Friday, June 22, 2007

What is a Free Name in a Process Algebra?

This is the question addressed by a short paper by Flemming Nielson, Hanne Riis Nielson and Henrik Pilegaard that appears in Information Processing Letters 103 (2007), pp. 188-194. In the paper, the authors show that the standard definition of free name is not preserved under the structural congruence, which is one of the sanity properties one would expect to have.

The traditional definition of the set of free names of a process term stipulates that the set of free names of a parameterized constant A(x1,...,xn) is {x1,...,xn}. Moreover, a term of the form A(y1,...,yn) is structurally congruent to P[y1,...yn/x1,...,xn] if the body of A(x1,...,xn) is the term P.

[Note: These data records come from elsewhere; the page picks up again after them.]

-- ==== Sys2Proof/Laws/Step.lean ====
section
/-! SUPPORT. What one bus transaction and one step can do, said once. -/

namespace Sys2Proof.Machine

open Sys2Proof

/-- A write of an operand register or of CTRL: these six registers may change, and the transaction is acknowledged. -/
def operandWrite (s t : State) : Prop :=
  t = { ackWrite s with ie := t.ie, base := t.base, len := t.len, arg0 := t.arg0, arg1 := t.arg1, arg2 := t.arg2 }

/-- The outcomes of a CMD write (R230). -/
theorem commandWrite_cases {w : Word} {s t : State} (h : commandWrite w s = .next t) :
    (∃ i, decode w = .ok i ∧ exec i s = .next t) ∨ (∃ e, decode w = .error e ∧ t = issueIllegal s) := by
  unfold commandWrite at h
  split at h
  · rename_i i hi; exact Or.inl ⟨i, hi, h⟩
  · rename_i e he; cases h; exact Or.inr ⟨e, he, rfl⟩

/-- The next states of a legal register write. -/
theorem writeReg_cases {r : Reg} {w : Word} {s t : State} (h : writeReg r w (ackWrite s) = .next t) :
    operandWrite s t ∨ t = hostClear w (ackWrite s) ∨ (r = .cmd ∧ commandWrite w (ackWrite s) = .next t) := by
  cases r <;> simp only [writeReg, Host.Outcome.next.injEq] at h
  case status => exact Or.inr (Or.inl h.symm)
  case cmd => exact Or.inr (Or.inr ⟨rfl, h⟩)
  all_goals (subst h; exact Or.inl rfl)

/-- The next states of one bus transaction. -/
theorem busAccess_cases {r : BusReq} {s t : State} (h : busAccess r s = .next t) :
    (∃ b, t = { s with bus := b }) ∨
    (r.we = true ∧ accessLegal r = true ∧ operandWrite s t) ∨
    (r.we = true ∧ accessLegal r = true ∧ t = hostClear r.wdata (ackWrite s)) ∨
    (r.we = true ∧ accessLegal r = true ∧ regionOf s.params r.addr.toNat = .reg .cmd ∧
      commandWrite r.wdata (ackWrite s) = .next t) ∨
    (∃ a, r.we = true ∧ accessLegal r = true ∧ regionOf s.params r.addr.toNat = .ram a ∧ s.status.busy = false ∧
      t = ackWrite { s with mem := writeBytes s.mem a (wordBytes r.wdata) }) := by
  unfold busAccess at h
  split at h
  · cases h; exact Or.inl ⟨_, rfl⟩
  · split at h
    · rename_i hleg
      split at h
      · rename_i hwe
        cases hg : regionOf s.params r.addr.toNat with
        | reg g =>
          simp only [hg, busWrite] at h
          rcases writeReg_cases h with h | h | ⟨hc, h⟩
          · exact Or.inr (Or.inl ⟨hwe, hleg, h⟩)
          · exact Or.inr (Or.inr (Or.inl ⟨hwe, hleg, h⟩))
          · subst hc; exact Or.inr (Or.inr (Or.inr (Or.inl ⟨hwe, hleg, rfl, h⟩)))
        | rom j im => simp only [hg, busWrite] at h; cases h; exact Or.inl ⟨_, rfl⟩
        | unmapped => simp only [hg, busWrite] at h; cases h; exact Or.inl ⟨_, rfl⟩
        | ram a =>
          simp only [hg, busWrite, ramWrite] at h
          split at h
          · cases h
          · rename_i hb
            cases h
            exact Or.inr (Or.inr (Or.inr (Or.inr ⟨a, hwe, hleg, rfl, by simpa using hb, rfl⟩)))
      · cases hg : regionOf s.params r.addr.toNat with
        | reg g => simp only [hg, busRead] at h; cases h; exact Or.inl ⟨_, rfl⟩
        | rom j im => simp only [hg, busRead] at h; cases h; exact Or.inl ⟨_, rfl⟩
        | unmapped => simp only [hg, busRead] at h; cases h; exact Or.inl ⟨_, rfl⟩
        | ram a =>
          simp only [hg, busRead, ramRead] at h
          split at h
          · cases h
          · split at h
            · cases h; exact Or.inl ⟨_, rfl⟩
            · cases h
    · cases h; exact Or.inl ⟨_, rfl⟩

/-- The state a step starts from: the next event taken off the agenda, no transaction on the bus. -/
def beginStep (s : State) (rest : List Event) : State := { s with bus := BusOut.idle, agenda := rest }

theorem step_nil {s : State} (h : s.agenda = []) : step s = .next (clockEdge (beginStep s [])) := by
  simp [step, h, portEvent, beginStep]

theorem step_cons {s : State} {e : Event} {rest : List Event} (h : s.agenda = e :: rest) :
    step s = portEvent e (beginStep s rest) := by
  simp [step, h, beginStep]

/-- What one step can do: a clock edge, the reset pin, a transaction without reply before the unit has left reset, a
transaction. -/
theorem step_cases {s t : State} (h : step s = .next t) :
    ∃ rest, t = clockEdge (beginStep s rest) ∨ (∃ level, t = setResetPin level (beginStep s rest)) ∨
      (s.resetPhase ≠ .out ∧ t = beginStep s rest) ∨
      (∃ r, s.resetPhase = .out ∧ s.agenda = .bus r :: rest ∧ busAccess r (beginStep s rest) = .next t) := by
  cases ha : s.agenda with
  | nil => rw [step_nil ha] at h; cases h; exact ⟨[], Or.inl rfl⟩
  | cons e rest =>
    rw [step_cons ha] at h
    refine ⟨rest, ?_⟩
    cases e with
    | clk => simp only [portEvent] at h; cases h; exact Or.inl rfl
    | rst level => simp only [portEvent] at h; cases h; exact Or.inr (Or.inl ⟨level, rfl⟩)
    | bus r =>
      simp only [portEvent] at h
      split at h
      · rename_i hr; exact Or.inr (Or.inr (Or.inr ⟨r, hr, rfl, h⟩))
      · rename_i hr; cases h; exact Or.inr (Or.inr (Or.inl ⟨hr, rfl⟩))

/-! ### The address map -/

/-- A sample RAM access names its own offset, and lies in the sample RAM (R72). -/
theorem regionOf_ram {p : Params} {x a : Nat} (h : regionOf p x = .ram a) :
    a = x ∧ ramBase ≤ x ∧ x < ramBase + 8 * p.size := by
  unfold regionOf at h
  split at h
  · cases h
  · split at h
    · cases h
    · split at h
      · cases h
      · split at h
        · cases h
        · split at h
          · rename_i h1 h2; cases h; exact ⟨rfl, by omega, h2⟩
          · cases h

/-- A legal access is aligned (R76). -/
theorem accessLegal_aligned {r : BusReq} (h : accessLegal r = true) : r.addr.toNat % 4 = 0 := by
  simp only [accessLegal, Bool.and_eq_true, beq_iff_eq] at h
  exact h.1

end Sys2Proof.Machine
end

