/-- A difference is the sum with the negated subtrahend, so that infinities of the same sign are the invalid ones. -/
theorem invalidSum_neg32_iff (a b : Word) : InvalidSum a (neg32 b) ↔
    isNaN a = true ∨ isNaN b = true ∨ (isInf a = true ∧ isInf b = true ∧ signBit a = signBit b) := by
  simp [InvalidSum]

/-- Settles O45: an invalid operation gives the canonical NaN, every other one the infinity of its infinite operand. -/
theorem specialOperands : Obligations.SpecialOperands := by
  intro a b
  have hadd := isNaN_add32_eq_false_iff a b
  have hsub := isNaN_add32_eq_false_iff a (neg32 b)
  have hmul := isNaN_mul32_eq_false_iff a b
  refine ⟨isNaN_add32_iff a b, (isNaN_add32_iff a (neg32 b)).trans (invalidSum_neg32_iff a b), isNaN_mul32_iff a b,
    fun h => add32_of_invalid ((isNaN_add32_iff _ _).1 h), fun h => add32_of_invalid ((isNaN_add32_iff _ _).1 h),
    fun h => mul32_of_invalid ((isNaN_mul32_iff _ _).1 h), fun h => add32_of_infinite_left (hadd.1 h),
    fun h => add32_of_infinite_right (hadd.1 h), fun h => add32_of_infinite_left (hsub.1 h),
    fun h hb => add32_of_infinite_right (hsub.1 h) (by rwa [isInf_neg32]), fun h hinf => ?_⟩
  rw [mul32_of_infinite (hmul.1 h) hinf, infinity_bne]

/-! ### Halving -/

theorem value32_half : value32 0x3F000000#32 = 1 / 2 := by
  have h : exactValue 0x3F000000#32 = 2 ^ 148 := by decide +kernel
  rw [value32, h]; norm_num

/-- Settles O46: half32 is the product with 0.5, which is finite, positive and not zero. -/
theorem negateAndHalve : Obligations.NegateAndHalve := by
  intro a
  have hfin : finite32 0x3F000000#32 = true := by decide
  have hsign : (signBit a != signBit 0x3F000000#32) = signBit a := by
    rw [show signBit 0x3F000000#32 = false by decide, Bool.bne_false]
  refine ⟨getLsbD_neg32 a, fun ha hne => ?_, fun ha hzero => ?_, fun ha => ?_, fun ha => mul32_of_invalid (.inl ha)⟩
  · have h := mul32_roundsTo ha hfin (by simpa [value32_half] using hne)
    rwa [value32_half, Rat.cast_div, Rat.cast_one, Rat.cast_ofNat, mul_one_div] at h
  · rw [half32, mul32_of_zero_factor ha hfin (by rw [hzero, zero_mul]), hsign,
      ← eq_zero32_of_magnitude ((value32_eq_zero_iff a).1 hzero)]
  · have hvalid : ¬ InvalidProduct a 0x3F000000#32 := by
      have hnan : isNaN 0x3F000000#32 = false := by decide
      have hinf : isInf 0x3F000000#32 = false := by decide
      have hmag : magnitude 0x3F000000#32 ≠ 0 := by decide +kernel
      simp [InvalidProduct, isNaN_eq_false_of_isInf ha, hnan, hinf, hmag]
    rw [half32, mul32_of_infinite hvalid (.inl ha), hsign, ← eq_infinity_of_isInf ha]

/-! ### The butterfly without a twiddle product -/

/-- At twiddle index 0 the multiplier is bypassed (R159). -/
@[simp] theorem tmul_zero (t s : CWord) : tmul t s 0 = s := if_pos rfl

/-- Settles O47: the bypassed multiplier leaves s, and the butterfly is its lane-wise sum and difference with f. -/
theorem butterflyIndexZero : Obligations.ButterflyIndexZero := by
  intro f s t
  rw [butterfly, tmul_zero, cadd, csub]

end Sys2Proof
end

section
/-! Settles the statements about the complex transform (42_cfft.md): what BITREV, STAGE, BFLY and CFFT leave in the window,
the recursion against the stage sequence, a STAGE against its BFLY commands, and a CFFT from its CMD write to DONE. -/

namespace Sys2Proof

open Sys2Proof.Machine Sys2Proof.Claims
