-- ==== Sys2Proof/Machine/LoadStore.lean ====
section
/-! DEFINITION. The memory instructions: rmem, wmem (45_load_store.md). -/

namespace Sys2Proof.Machine

/-- `rmem a b` (45_load_store.md R160): the raw cell is reduced modulo 32768 by the write path. -/
def execRmem (a b : Operand) (s : State) : Result :=
  withRead b s fun addr => withDataAddress addr s fun k => withWrite a (s.readCell k).toNat s (continueAfter 2)

/-- `wmem a b` (45_load_store.md R161): the first operand is the address; the value is a Word, so bit 15 of the cell
becomes 0. -/
def execWmem (a b : Operand) (s : State) : Result :=
  withRead a s fun addr => withRead b s fun v => withDataAddress addr s fun k =>
    continueAfter 2 (s.writeCell k (v.setWidth 16))

end Sys2Proof.Machine
end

Consider now, for instance, the constant A(x) with body 0. The A(x) has x as its only free name. But this term is structurally congruent to 0, whose set of free names is empty! This is an example showing that the traditional definition of free names is not preserved by structural congruence, and we certainly want a process constant to be congruent to its body.

Why didn't anybody notice this before? As the authors write in their paper "Unfortunately the notion of free names is usually considered so simple that a formal definition is dispensed with and this occasionally shows up as problems in proofs."

In that paper, the authors develop a fixed point approach to the set of free names, argue that the set of free names can be computed efficiently and show that it is invariant under structural congruence.

I strongly recommend reading the paper.